##### SUPPLIED DATA #####

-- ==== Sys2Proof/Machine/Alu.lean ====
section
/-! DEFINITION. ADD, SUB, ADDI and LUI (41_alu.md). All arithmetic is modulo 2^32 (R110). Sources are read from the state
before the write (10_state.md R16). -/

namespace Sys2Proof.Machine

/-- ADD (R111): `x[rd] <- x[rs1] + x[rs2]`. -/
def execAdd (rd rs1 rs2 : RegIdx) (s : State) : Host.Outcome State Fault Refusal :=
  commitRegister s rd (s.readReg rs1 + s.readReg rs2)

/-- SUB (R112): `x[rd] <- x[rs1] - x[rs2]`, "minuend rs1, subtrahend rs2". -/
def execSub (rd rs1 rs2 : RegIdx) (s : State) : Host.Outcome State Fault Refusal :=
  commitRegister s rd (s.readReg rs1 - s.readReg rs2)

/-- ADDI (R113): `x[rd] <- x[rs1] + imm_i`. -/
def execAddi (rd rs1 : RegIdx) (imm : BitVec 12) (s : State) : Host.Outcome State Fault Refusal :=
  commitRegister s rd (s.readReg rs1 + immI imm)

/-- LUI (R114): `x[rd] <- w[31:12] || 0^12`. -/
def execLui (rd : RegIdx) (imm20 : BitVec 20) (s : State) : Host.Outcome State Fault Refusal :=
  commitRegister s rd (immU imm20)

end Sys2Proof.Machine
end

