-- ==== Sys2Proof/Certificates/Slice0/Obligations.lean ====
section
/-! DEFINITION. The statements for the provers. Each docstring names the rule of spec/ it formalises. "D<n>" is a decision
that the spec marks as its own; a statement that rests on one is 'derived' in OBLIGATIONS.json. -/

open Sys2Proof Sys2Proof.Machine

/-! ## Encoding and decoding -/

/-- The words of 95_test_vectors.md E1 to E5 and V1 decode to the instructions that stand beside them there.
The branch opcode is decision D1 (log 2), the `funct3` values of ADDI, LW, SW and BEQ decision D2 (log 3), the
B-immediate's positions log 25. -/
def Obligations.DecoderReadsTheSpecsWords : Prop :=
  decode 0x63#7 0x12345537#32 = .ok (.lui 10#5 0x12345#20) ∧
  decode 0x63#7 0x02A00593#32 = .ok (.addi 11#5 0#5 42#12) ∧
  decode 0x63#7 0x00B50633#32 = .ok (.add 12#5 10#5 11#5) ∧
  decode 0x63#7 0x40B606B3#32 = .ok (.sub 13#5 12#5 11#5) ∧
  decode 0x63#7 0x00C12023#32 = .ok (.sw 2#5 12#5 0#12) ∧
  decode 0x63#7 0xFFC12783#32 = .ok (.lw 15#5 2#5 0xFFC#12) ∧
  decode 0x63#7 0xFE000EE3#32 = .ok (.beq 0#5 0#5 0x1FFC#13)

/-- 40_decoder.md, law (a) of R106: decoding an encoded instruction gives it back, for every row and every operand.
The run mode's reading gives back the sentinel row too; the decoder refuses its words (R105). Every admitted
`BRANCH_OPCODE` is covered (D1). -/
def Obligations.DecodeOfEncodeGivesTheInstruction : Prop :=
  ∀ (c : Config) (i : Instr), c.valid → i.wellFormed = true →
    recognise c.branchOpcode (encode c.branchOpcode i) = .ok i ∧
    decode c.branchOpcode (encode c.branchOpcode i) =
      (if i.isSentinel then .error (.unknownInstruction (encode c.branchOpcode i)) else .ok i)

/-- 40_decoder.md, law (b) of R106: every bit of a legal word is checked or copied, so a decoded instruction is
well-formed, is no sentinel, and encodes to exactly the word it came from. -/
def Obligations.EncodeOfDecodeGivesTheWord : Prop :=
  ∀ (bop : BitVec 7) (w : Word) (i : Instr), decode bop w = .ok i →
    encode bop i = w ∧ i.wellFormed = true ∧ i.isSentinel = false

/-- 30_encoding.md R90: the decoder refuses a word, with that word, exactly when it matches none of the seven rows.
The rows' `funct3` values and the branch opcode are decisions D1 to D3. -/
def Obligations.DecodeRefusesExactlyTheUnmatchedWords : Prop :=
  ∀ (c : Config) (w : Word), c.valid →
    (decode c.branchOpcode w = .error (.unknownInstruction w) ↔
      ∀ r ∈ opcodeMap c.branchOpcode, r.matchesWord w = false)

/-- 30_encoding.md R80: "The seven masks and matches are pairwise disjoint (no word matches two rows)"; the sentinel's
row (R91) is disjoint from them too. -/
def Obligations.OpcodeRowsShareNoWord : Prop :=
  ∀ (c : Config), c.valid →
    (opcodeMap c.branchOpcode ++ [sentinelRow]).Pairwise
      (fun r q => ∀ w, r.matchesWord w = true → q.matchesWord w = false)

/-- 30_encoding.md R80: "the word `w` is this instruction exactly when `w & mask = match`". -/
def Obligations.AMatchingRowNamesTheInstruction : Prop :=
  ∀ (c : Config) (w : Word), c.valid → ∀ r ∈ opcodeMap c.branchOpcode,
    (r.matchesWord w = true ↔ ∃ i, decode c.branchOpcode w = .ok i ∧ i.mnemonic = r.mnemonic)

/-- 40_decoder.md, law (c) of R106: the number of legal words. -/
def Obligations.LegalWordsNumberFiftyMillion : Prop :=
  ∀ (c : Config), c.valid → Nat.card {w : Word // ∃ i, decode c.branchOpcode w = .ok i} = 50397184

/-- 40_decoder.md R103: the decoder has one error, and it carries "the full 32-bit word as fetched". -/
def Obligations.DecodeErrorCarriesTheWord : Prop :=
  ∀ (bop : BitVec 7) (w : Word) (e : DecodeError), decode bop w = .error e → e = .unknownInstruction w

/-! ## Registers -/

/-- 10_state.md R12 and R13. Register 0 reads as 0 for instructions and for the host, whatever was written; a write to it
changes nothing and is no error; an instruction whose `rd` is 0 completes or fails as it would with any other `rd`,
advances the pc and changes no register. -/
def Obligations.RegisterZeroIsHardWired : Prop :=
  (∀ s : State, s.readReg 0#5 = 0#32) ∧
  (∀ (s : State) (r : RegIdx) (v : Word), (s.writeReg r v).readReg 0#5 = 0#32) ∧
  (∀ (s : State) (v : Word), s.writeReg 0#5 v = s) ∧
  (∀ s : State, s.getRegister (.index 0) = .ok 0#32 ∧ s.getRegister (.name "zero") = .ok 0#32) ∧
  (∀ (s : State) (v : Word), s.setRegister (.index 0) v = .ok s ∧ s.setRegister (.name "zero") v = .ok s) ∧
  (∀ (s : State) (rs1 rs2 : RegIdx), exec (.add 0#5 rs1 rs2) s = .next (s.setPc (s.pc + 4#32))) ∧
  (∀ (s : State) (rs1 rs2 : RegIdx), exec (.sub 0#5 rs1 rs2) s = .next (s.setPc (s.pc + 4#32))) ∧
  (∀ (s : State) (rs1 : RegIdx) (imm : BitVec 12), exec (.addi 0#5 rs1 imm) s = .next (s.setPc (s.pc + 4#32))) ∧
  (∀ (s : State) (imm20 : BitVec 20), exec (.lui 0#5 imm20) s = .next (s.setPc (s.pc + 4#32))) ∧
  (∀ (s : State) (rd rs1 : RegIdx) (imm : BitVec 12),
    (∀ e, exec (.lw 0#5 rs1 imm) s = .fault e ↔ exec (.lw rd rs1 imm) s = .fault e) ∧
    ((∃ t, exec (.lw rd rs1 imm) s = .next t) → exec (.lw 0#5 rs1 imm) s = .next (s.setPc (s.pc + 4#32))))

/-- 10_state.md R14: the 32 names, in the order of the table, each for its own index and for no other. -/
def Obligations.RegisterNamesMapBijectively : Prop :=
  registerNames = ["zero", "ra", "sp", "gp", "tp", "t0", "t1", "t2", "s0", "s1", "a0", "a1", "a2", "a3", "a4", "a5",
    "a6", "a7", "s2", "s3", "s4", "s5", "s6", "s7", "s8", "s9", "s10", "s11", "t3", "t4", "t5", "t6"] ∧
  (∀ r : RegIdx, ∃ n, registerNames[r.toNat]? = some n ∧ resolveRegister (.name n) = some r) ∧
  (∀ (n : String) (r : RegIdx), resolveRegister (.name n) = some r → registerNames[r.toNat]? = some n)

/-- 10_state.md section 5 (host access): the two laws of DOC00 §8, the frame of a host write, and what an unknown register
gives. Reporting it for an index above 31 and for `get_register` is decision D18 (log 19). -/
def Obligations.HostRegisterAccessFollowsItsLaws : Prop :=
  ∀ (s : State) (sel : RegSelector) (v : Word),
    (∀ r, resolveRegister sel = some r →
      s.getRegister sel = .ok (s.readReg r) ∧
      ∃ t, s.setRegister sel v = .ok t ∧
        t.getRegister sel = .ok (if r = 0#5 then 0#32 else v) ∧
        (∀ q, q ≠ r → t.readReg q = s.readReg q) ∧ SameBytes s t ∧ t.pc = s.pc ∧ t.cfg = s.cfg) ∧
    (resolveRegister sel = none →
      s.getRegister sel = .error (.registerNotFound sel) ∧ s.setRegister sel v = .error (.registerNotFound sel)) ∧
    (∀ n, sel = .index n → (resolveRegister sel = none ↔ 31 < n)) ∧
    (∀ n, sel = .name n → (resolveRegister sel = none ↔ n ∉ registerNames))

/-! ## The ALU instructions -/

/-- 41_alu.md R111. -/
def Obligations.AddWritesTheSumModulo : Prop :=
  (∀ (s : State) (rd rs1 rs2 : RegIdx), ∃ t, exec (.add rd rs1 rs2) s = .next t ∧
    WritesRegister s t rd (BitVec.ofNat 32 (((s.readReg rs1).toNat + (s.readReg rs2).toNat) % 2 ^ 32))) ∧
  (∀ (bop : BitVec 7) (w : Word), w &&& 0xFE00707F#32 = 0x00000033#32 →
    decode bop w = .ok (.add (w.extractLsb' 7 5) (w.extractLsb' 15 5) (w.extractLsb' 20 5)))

#####

» **EXERCISE DETAILS**
From the records above, pull every line that has the string "back" and copy it.

» **REPLY**
/-- 40_decoder.md, law (a) of R106: decoding an encoded instruction gives it back, for every row and every operand.
The run mode's reading gives back the sentinel row too; the decoder refuses its words (R105). Every admitted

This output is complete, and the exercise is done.